First, I would challenge Mr. Hitchens (author of God is Not Good), what hope would atheism offer Elisabeth Fritzl’s suffering? None! Atheism is a hopeless end and all pain is pointless, while Christ offers an endless hope and an empowering faith that transcends pain and this world. “In the world, you have tribulation, but take courage, I have overcome the world” (Jn. 16:33).
All suffering can be overcome by true believers in Christ, who endured the torment of the cross (Phil. 4:13). “Therefore we do not lose heart. Though outwardly we are wasting away, yet inwardly we are being renewed day by day. For our light and momentary troubles are achieving for us an eternal glory that far outweighs them all. So we fix our eyes not on what is seen, but on what is unseen. For what is seen is temporary, but what is unseen is eternal” (2 Cor 4:16-18). In heaven, God promises to make it all up to us, regardless of how much we have suffered (Ja 5:11). He will right all wrong in the end. “He will wipe every tear from their eyes” (Rev. 21:4). When He dries our eyes of tears, they will stay dry (R. C. Sproul).
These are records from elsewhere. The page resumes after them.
-- ==== Sys2Proof/Decode.lean ====
section
/-! DEFINITION. Decoding: the opcode table row by row (30_encoding.md R94, R95; spec/opcode_table.json), the decoder, the
encoder, and the rendering of 30_encoding.md R100. The decoder is total (R99): a defined opcode gives its row's
instruction, any other opcode gives `jam`; a list of bytes that ends before the instruction does is rejected by name. -/

namespace Sys2Proof

/-- The thirteen formats and the undefined one (30_encoding.md R91; the table's `format`). -/
inductive Format where
  | imp | acc | imm | zp | zpx | zpy | abs | absx | absy | ind | indx | indy | rel | undef
  deriving DecidableEq, Repr

/-- The length column of 30_encoding.md R91; an undefined opcode has length 1 (R92). -/
def Format.length : Format → Nat
  | .imp | .acc | .undef => 1
  | .imm | .zp | .zpx | .zpy | .indx | .indy | .rel => 2
  | .abs | .absx | .absy | .ind => 3

/-- The extra cycles of a row (30_encoding.md R95): none, `+p` or `+b`. -/
inductive ExtraCycles where
  | none | page | branch
  deriving DecidableEq, Repr

/-- What a row makes of the operand bytes (30_encoding.md R93). -/
inductive Build where
  | none (i : Instr)
  | byte (f : Byte → Instr)
  | word (f : Word → Instr)

/-- One row of the opcode table (30_encoding.md R95). -/
structure Row where
  opcode : Byte
  mnemonic : String
  format : Format
  cycles : Nat
  extra : ExtraCycles
  build : Build

/-- Loads, stores, register transfers (41_load_store_transfer.md): the rows of opcode_table.json. -/
def opcodeRowsLoadStore : List Row := [
  ⟨0xA9, "LDA", .imm, 2, .none, .byte .ldaImm⟩,
  ⟨0xA5, "LDA", .zp, 3, .none, .byte .ldaZp⟩,
  ⟨0xB5, "LDA", .zpx, 4, .none, .byte .ldaZpx⟩,
  ⟨0xAD, "LDA", .abs, 4, .none, .word .ldaAbs⟩,
  ⟨0xBD, "LDA", .absx, 4, .page, .word .ldaAbsx⟩,
  ⟨0xB9, "LDA", .absy, 4, .page, .word .ldaAbsy⟩,
  ⟨0xA1, "LDA", .indx, 6, .none, .byte .ldaIndx⟩,
  ⟨0xB1, "LDA", .indy, 5, .page, .byte .ldaIndy⟩,
  ⟨0xA2, "LDX", .imm, 2, .none, .byte .ldxImm⟩,
  ⟨0xA6, "LDX", .zp, 3, .none, .byte .ldxZp⟩,
  ⟨0xB6, "LDX", .zpy, 4, .none, .byte .ldxZpy⟩,
  ⟨0xAE, "LDX", .abs, 4, .none, .word .ldxAbs⟩,
  ⟨0xBE, "LDX", .absy, 4, .page, .word .ldxAbsy⟩,
  ⟨0xA0, "LDY", .imm, 2, .none, .byte .ldyImm⟩,
  ⟨0xA4, "LDY", .zp, 3, .none, .byte .ldyZp⟩,
  ⟨0xB4, "LDY", .zpx, 4, .none, .byte .ldyZpx⟩,
  ⟨0xAC, "LDY", .abs, 4, .none, .word .ldyAbs⟩,
  ⟨0xBC, "LDY", .absx, 4, .page, .word .ldyAbsx⟩,
  ⟨0x85, "STA", .zp, 3, .none, .byte .staZp⟩,
  ⟨0x95, "STA", .zpx, 4, .none, .byte .staZpx⟩,
  ⟨0x8D, "STA", .abs, 4, .none, .word .staAbs⟩,
  ⟨0x9D, "STA", .absx, 5, .none, .word .staAbsx⟩,
  ⟨0x99, "STA", .absy, 5, .none, .word .staAbsy⟩,
  ⟨0x81, "STA", .indx, 6, .none, .byte .staIndx⟩,
  ⟨0x91, "STA", .indy, 6, .none, .byte .staIndy⟩,
  ⟨0x86, "STX", .zp, 3, .none, .byte .stxZp⟩,
  ⟨0x96, "STX", .zpy, 4, .none, .byte .stxZpy⟩,
  ⟨0x8E, "STX", .abs, 4, .none, .word .stxAbs⟩,
  ⟨0x84, "STY", .zp, 3, .none, .byte .styZp⟩,
  ⟨0x94, "STY", .zpx, 4, .none, .byte .styZpx⟩,
  ⟨0x8C, "STY", .abs, 4, .none, .word .styAbs⟩,
  ⟨0xAA, "TAX", .imp, 2, .none, .none .tax⟩,
  ⟨0xA8, "TAY", .imp, 2, .none, .none .tay⟩,
  ⟨0x8A, "TXA", .imp, 2, .none, .none .txa⟩,
  ⟨0x98, "TYA", .imp, 2, .none, .none .tya⟩,
  ⟨0xBA, "TSX", .imp, 2, .none, .none .tsx⟩,
  ⟨0x9A, "TXS", .imp, 2, .none, .none .txs⟩]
The short-sighted, blind atheist sees this short, physical world as our be all and end all. God says it is not. It is a short-term place of character development, which pain is allowed to test and refine our character. This fallen world (Gen 3:17) is means to choosing a better world with God forever. This world is full of terrible adversity, but it is also full of overcoming it by faith, hope and love from our Mighty Friend above. Paul, who suffered much but overcame it all by Christ, said, “I do not consider suffering of this age worthy to be compared to the glory that shall be revealed” (Rom 8:18).
With the perspective of eternal hope in Christ, who overcame the horrible suffering of the cross to save us, the atheist’s objection boomerags showing its empty philosophy and shrivels to a mere quibble.